Validation of Sensitivity and Specificity of Tetraplet-Primed PCR (TP-PCR) in the Molecular Diagnosis of Myotonic Dystrophy Type 2 (DM2)

Claudio Catalli *,*, Alessandra Morgante *, Raniero Iraci , Fabrizio Rinaldi *, Annalisa Botta *, Giuseppe Novelli *,†,
PMCID: PMC2928423  PMID: 20616365

Abstract

Myotonic dystrophy type 2 (DM2, OMIM #602688) is a multisystemic hereditary degenerative disease caused by a tetranucleotide CCTG expansion in the ZNF9 gene. Routine testing strategies for DM2 require the use of Southern blot or long-range PCR, but the presence of very large expansions and wide somatic mosaicism greatly reduce the sensitivity of these reference techniques. We therefore developed and validated a tetraplet-primed PCR (TP-PCR) method to detect the DM2 mutation by testing 87 DM2-positive and 76 DM2-negative previously characterized patients. The specificity of this technique was evaluated including DNA samples from 39 DM1-positive patients.

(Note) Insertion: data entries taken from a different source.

/-- R311, R314, R325: the commands to a sequencer, the start of a stream, and the arrival whose turn has come at a tile port in ordered mode. The
model's own readings that it rests on: notes/assumptions/8.md. -/
def Obligations.SequencerEvents : Prop := ∀ (s : State) (w : Wg) (q : Seq), s.wg? w.id = some w → w.seq = some q → (s.wgs.map (·.id)).Nodup →
  (q.st = .trapped → exec (.resume w.id) s = .next (s.updSeq w.id fun q => { q with st := .running }))
  ∧ (q.st ≠ .trapped → exec (.resume w.id) s = .next s)
  ∧ exec (.clrflags w.id) s = .next (s.updSeq w.id fun q => { q with flags := 0 })
  ∧ (q.st = .idle → exec (.abandon w.id) s = .next s)
  ∧ (∀ c t, q.st ≠ .idle → q.wait = false → q.cur = some c → s.gens = [] → q.queue = [] → s.thr? c.uid = some t → t.park = none → t.wg = w.id →
    (∀ k : Fin 16, w.queues[k].port ≠ .mailbox) →
    exec (.abandon w.id) s = .next ((s.updSeq w.id fun q => { q with
      st := .idle, cur := none, loops := [], idx := 0, stallBar := none, wait := false, drop := false, fault := none, mail := [] }).updThr c.uid
        fun u => { u with cntT := u.cntT - 1 }))
  ∧ (∀ x xs, q.st = .idle → q.queue = x :: xs → exec (.seqStreamStart w.id) s = .next (s.updSeq w.id fun q => { q with
      st := .running, cur := some x, queue := xs, pc := 0, loops := [], idx := 0, stallBar := none, wait := false, drop := false, fault := none }))
  ∧ ∀ (t : Fin 8) (tl : Tile) (m : TileMode) (n : BitVec 3) (a : Arrival), q.tiles[t.val]? = some tl → tl.waiting = [a] →
      a.instr = .mzero m n → a.wg = w.id → q.wait = true → q.drop = false →
      (tl.ordered = false ∨ tl.pos = []) →
      exec (.orderedStepApply w.id t.val) s = .next (s.updSeq w.id fun q => { q with
        tiles := q.tiles.set t.val { tl with mode := m, rows := List.replicate 16 (TileRow.zero m), rcnt := 0, flush := 0, waiting := [] }
        st := .running, wait := false })

/-- R99, R242: bytes written at their home in DRAM read back from there, and no other byte of memory changes; a line of which nothing is tracked or
awaited changes nothing else. R411: a fill of the L2 goes into the colour of the requester's mask that the line's address names, and evicts a line of
that colour alone. A sparse map reads back what was written and stays in canonical form; two maps in canonical form that read alike are one. R98,
R111, R246: the events of the caches. A dirty byte is written back when its time comes, a narrow line that is clean leaves the L1, and an eviction
from the L2 folds the line's shadow and ends the MONWAITs on it. The model's own readings that it rests on: notes/assumptions/2.md,
notes/assumptions/60.md. -/
def Obligations.MemoryAndCaches : Prop :=
  (∀ (s : State) (asid key : Nat) (bs : List Byte) (sc : Scope) (keep : Option Nat), Mem.wf s.mem = true → s.shadows = [] →
  key + bs.length ≤ 2 ^ 40 →
  let t := s.homeWrite asid key bs sc keep
  (∀ a, mget 0#8 t.mem a = if key ≤ a ∧ a < key + bs.length then bs.getD (a - key) 0#8 else mget 0#8 s.mem a)
  ∧ Mem.wf t.mem = true
  ∧ (s.ecc = [] → t.homeRead asid key bs.length sc = (bs, t))
  ∧ (s.l1 = [] → (∀ u ∈ s.threads, u.park = none) → t = { s with mem := t.mem, l2 := t.l2, fresh := t.fresh }))
  ∧ (∀ (s : State) (fe line : Nat), (s.l2.map (·.line)).Nodup →
  let H := line / 2 ^ 7 % 64 ^^^ line / 2 ^ 13 % 64 ^^^ line / 2 ^ 19 % 64 ^^^ line / 2 ^ 25 % 64 ^^^ line / 2 ^ 31 % 64 ^^^ line / 2 ^ 37 % 64
    ^^^ line / 2 ^ 43 % 32
  let mine := s.colours fe
  let t := s.l2Fill fe line
  (t.l2.map (·.line)).Nodup
  ∧ (∀ c, mine[H % mine.length]? = some c → (∃ x ∈ t.l2, x.line = line) ∧ (∀ x ∈ s.l2, x ∉ t.l2 → x.colour = c)
      ∧ ∀ x ∈ t.l2, x ∉ s.l2 → x = ⟨line, c⟩)
  ∧ (mine = [] → t = s)
  ∧ ((∃ x ∈ s.l2, x.line = line) → t = s))
  ∧ (∀ (m n : Mem), Mem.wf m = true →
  (∀ k v j, mget 0#8 (mput 0#8 m k v) j = if j = k then v else mget 0#8 m j)
  ∧ (∀ k v, Mem.wf (mput 0#8 m k v) = true)
  ∧ (∀ k bs, Mem.wf (mputs 0#8 m k bs) = true)
  ∧ (∀ k b bs j, mget 0#8 (mputs 0#8 m k (b :: bs)) j =
      if k ≤ j ∧ j < k + (bs.length + 1) then (b :: bs).getD (j - k) 0#8 else mget 0#8 m j)
  ∧ (Mem.wf n = true → (∀ k, mget 0#8 m k = mget 0#8 n k) → m = n))
  ∧ (∀ (s : State) (core asid va : Nat),
  (∀ l k, s.l1at core asid va = some l → k < 128 → l.dirty = 2 ^ k → exec (.l1DirtyTimeout core asid va) s = .next
    ((s.updL1 l.core l.asid l.va fun l => { l with dirty := 0 }).homeWrite l.asid (l.pa + k) ((l.data.drop k).take 1) .dev (some l.core)))
  ∧ (∀ l, s.l1at core asid va = some l → l.dirty = 0 → Scope.num l.sc ≤ 1 → l.core = core → l.asid = asid → l.va = va / 128 * 128 →
    exec (.l1NarrowTimeout core asid va) s = .next { s with
      l1 := s.l1.filter fun x => !(x.core == core && x.asid == asid && x.va == l.va / 128 * 128) })
  ∧ (∀ l, s.l1at core asid va = some l → 2 ≤ Scope.num l.sc → exec (.l1NarrowTimeout core asid va) s = .next s)
  ∧ ∀ line, line % 128 = 0 → line < 2 ^ 40 →
      exec (.l2Eviction line) s = .next { s.fold line with
        l2 := s.l2.filter (·.line != line)
        threads := s.threads.map fun u => match u.park with
        | some (.mon _ pa _ _ _ _) => if pa / 128 * 128 = line then { u with park := none, st := { u.st with monFull := false } } else u
        | _ => u })

/-- R22 to R26, R31, R32: the events that make threads run. A due bin becomes a lane group with its threads in lane order; a bin whose time has come
is due; the unit at the head of a continuation ring moves into a bin; a round of REORDER closes. The model's own readings that it rests on:
notes/assumptions/4.md, notes/assumptions/7.md. -/
def Obligations.BinEvents : Prop := ∀ (s : State) (w : Wg) (l : Launch) (sd : Seed), s.wg? w.id = some w → s.launch? w.launch = some l →
  (∀ b, s.bins = [b] → b.wg = w.id → b.core = w.core → b.quad = false → b.lanes = [sd] → sd.empty = false →
    (b.due.isSome → s.groups = [] → (∀ x ∈ s.wgs, x.ring = [] ∧ x.state = .resident) → s.coreThreads w.core < 2048 → l.groupBytes ≤ 524288 →
      exec (.binLaunch w.core b.num) s = .next { s with
        ended := s.ended.filter fun p => p.1 != w.core
        bins := [], fresh := s.fresh + 2, groups := [⟨s.fresh, w.core, 0, w.id, []⟩]
        threads := s.threads ++ [newThread (s.fresh + 1) w.id s.fresh 0 sd]
        gens := s.gens.map fun x => if (w.id, sd.tid) ∈ x.seeds then
          { x with seeds := x.seeds.erase (w.id, sd.tid), expected := x.expected ++ [s.fresh + 1] } else x })
    ∧ (b.due = none → w.state = .resident → Instr.binLaunch w.core b.num ∉ s.agenda → exec (.binTimerExpiry w.core b.num) s = .next { s with
        bins := [{ b with due := some (min s.dlc (b.since + l.binTimer * 2 ^ 32 / 10000000)) }], agenda := s.agenda ++ [.binLaunch w.core b.num] }))
  ∧ (w.ring = [] → w.paused = false → (s.wgs.map (·.id)).Nodup → exec (.ringUnitMove w.id) s = .next s)
  ∧ (∀ bs, w.ring = [[sd]] → w.paused = false → w.ringOk = w.ringRd + 1 → (s.wgs.map (·.id)).Nodup →
    w.state = .resident → s.ringHeld w.id = false → l.shade = none →
    s.ctxRead (clusterOf w.core) l.asid .dev 13 (l.cring + w.index * l.crcap * 96 + 96 * (w.ringRd % max 1 l.crcap)) 96 = (.ok bs, s) → s.bins = [] →
    sd.empty = false →
    exec (.ringUnitMove w.id) s = .next { s.updWg w.id fun w => { w with ring := [], ringRd := w.ringRd + 1 } with
      bins := [⟨w.core, 0, w.id, sd.entry, false, s.fresh, s.dlc, [sd], none⟩], fresh := s.fresh + 1 })
  ∧ ∀ t n since key grp, s.threads = [t] → s.groups = [grp] → grp.id = t.gid → grp.core = w.core → grp.wg = w.id → t.wg = w.id → t.pixel = false →
      w.round = some ⟨n, since, [(t.uid, key)]⟩ → l.groupBytes ≤ 524288 → s.bins = [] → (∀ x ∈ s.wgs, x.ring = [] ∧ x.state = .resident) →
      exec (.reorderTimerExpiry w.id) s = .next { s.updWg w.id fun w => { w with round := none } with
        ended := s.ended.filter fun p => p.1 != w.core
        fresh := s.fresh + 1, groups := [⟨s.fresh, w.core, 0, w.id, []⟩]
        threads := [({ t.keepRegs n with gid := s.fresh, lane := 0, park := none, st := { t.st with skipped := false } } : Thread).trimLog] }

/-- R16, R34, R36, R39, R107, R356, R373: placement. A single workgroup of one thread starts on the core that was picked; a gang, the members of
co-resident entries and a saved unit are placed all or not at all, every member on a core of its own; threads start after an acquire, at .sys where a
node names it (R107); work of a queue whose EN is 0 is not placed (R384); a PC group that has aged is noted. The model's own readings that it rests
on: notes/assumptions/4.md, notes/assumptions/54.md, notes/assumptions/57.md, notes/assumptions/63.md. -/
def Obligations.PlacementEvents : Prop := ∀ (s s1 : State) (w : Wg) (l : Launch), s.wg? w.id = some w → s.launch? w.launch = some l →
  s.mayPlace (l.asid / 64) = true →
  (∀ p : Slot, w.state = .waiting → w.gang = none → s.coResident w = false → l.shade = none → l.wgsize = 1 → l.isMatrix = false → p.core < 216 →
    (s.sharers (clusterOf p.core)).length ≤ 1 → s.groups = [] → s.queueOn l = true →
    s.rregN (l.asid / 64) (0x0A06 + 8 * (l.asid % 64)) / 16 % 16 < 2 →
    s.pick w l none (s.gangBars w l) = some p →
    exec (.workgroupPlacement w.id none) s = .next (State.acquire { s.updWg w.id fun w => { w with
        core := p.core, state := .resident, base := p.base, obase := p.obase, spad := [], obuf := [], resv := [], spawnCt := 1, seq := none
        opened := s.fresh } with
      past := s.past.filter fun x => x.core != p.core
      ended := s.ended.filter fun x => x.1 != p.core
      rrLast := mput 0 s.rrLast (4 * (l.asid / 64) + Prio.num l.prio) (l.asid % 64 + 1)
      fresh := s.fresh + 3, groups := [⟨s.fresh + 1, p.core, 0, w.id, []⟩]
      threads := s.threads ++ [newThread (s.fresh + 2) w.id (s.fresh + 1) 0 ⟨false, l.entry, 0, [], 0, false, false, none⟩]
      gens := s.gens.map fun x => if (w.id, 0) ∈ x.seeds then
        { x with seeds := x.seeds.erase (w.id, 0), expected := x.expected ++ [s.fresh + 2] } else x } p.core l.asid (s.startScope l)))
  ∧ (∀ hint, w.state = .waiting → w.gang = none → s.coResident w = false → s.pick w l hint (s.gangBars w l) = none →
    exec (.workgroupPlacement w.id hint) s = .next s)
  ∧ (w.state = .waiting → (∀ x ∈ s.unitOf w, x.state = .waiting) → l.shade = none → (∀ x ∈ s.unitOf w, x.launch = w.launch) →
    (s.queueOn l = true → s.placeUnitOn (s.unitOf w) (s.gangBars w l) = some s1 → s1.launches = s.launches →
      exec (.gangPlacement w.id) s = .next s1)
    ∧ (s.placeUnitOn (s.unitOf w) (s.gangBars w l) = none → exec (.gangPlacement w.id) s = .next s))
  ∧ (∀ barred, s.placeUnitOn (s.unitOf w) barred = some s1 →
    ((∀ x ∈ s.unitOf w, x.state = .waiting) → ∀ x ∈ s.unitOf w, ∃ y, s1.wg? x.id = some y ∧ y.state = .resident)
    ∧ ∀ x ∈ s.unitOf w, ∀ y, s1.wg? x.id = some y → y.state = .resident ∨ y.state = .done)
  ∧ (∀ gr : Graph, w.state = .saved → (∀ x ∈ s.unitOf w, x.state = .saved) → l.shade = none → (∀ x ∈ s.unitOf w, x.launch = w.launch) →
    s.graph? l.graph = some gr → gr.asid = l.asid → (∀ h ∈ s.halts, ∀ x ∈ s.unitOf w, h.1 ≠ x.id) →
    s.unreadable l.asid (s.imagesOf 0 ((s.unitOf w).map (·.id))) = (none, s) →
    ((s.rregN (l.asid / 64) (0x0800 + 16 * gr.queue)) / 2 ^ 31 % 2 = 1 → s.placeUnitOn (s.unitOf w) (s.gangBars w l) = some s1 →
      s1.launches = s.launches → exec (.resumePlacement w.id) s = .next s1)
    ∧ ((s.rregN (l.asid / 64) (0x0800 + 16 * gr.queue)) / 2 ^ 31 % 2 = 0 → (∀ slot sq, gr.src ≠ .strip slot sq) →
      exec (.resumePlacement w.id) s = .next s))
  ∧ (∀ (gr : Graph) (hint : Option Nat), s.graph? l.graph = some gr → gr.asid = l.asid → (∀ slot sq, gr.src ≠ .strip slot sq) → w.state = .waiting →
    (s.rregN (l.asid / 64) (0x0800 + 16 * gr.queue)) / 2 ^ 31 % 2 = 0 →
    exec (.workgroupPlacement w.id hint) s = .next s ∧ exec (.gangPlacement w.id) s = .next s)
  ∧ ∀ (gid : Nat) (pc : DWord), (∃ t ∈ s.threads, t.gid = gid ∧ t.pc = pc) → exec (.pcGroupAged gid pc) s = .next { s with
      groups := s.groups.map fun x => if x.id = gid ∧ pc ∉ x.aged then { x with aged := x.aged ++ [pc] } else x }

We then attempted a prospective analysis of 50 patients with unknown genotype who referred to our center for diagnostic or presymptomatic tests. Results show that TP-PCR is a fast, reliable, and flexible technique, whose specificity and sensitivity is almost 100%, with no false positive or negative results either in retrospective and prospective applications. We therefore conclude that using this technique, in combination with the short-range PCR, is sufficient to correctly establish the presence or the absence of ZNF9 expanded alleles in the molecular diagnosis of DM2.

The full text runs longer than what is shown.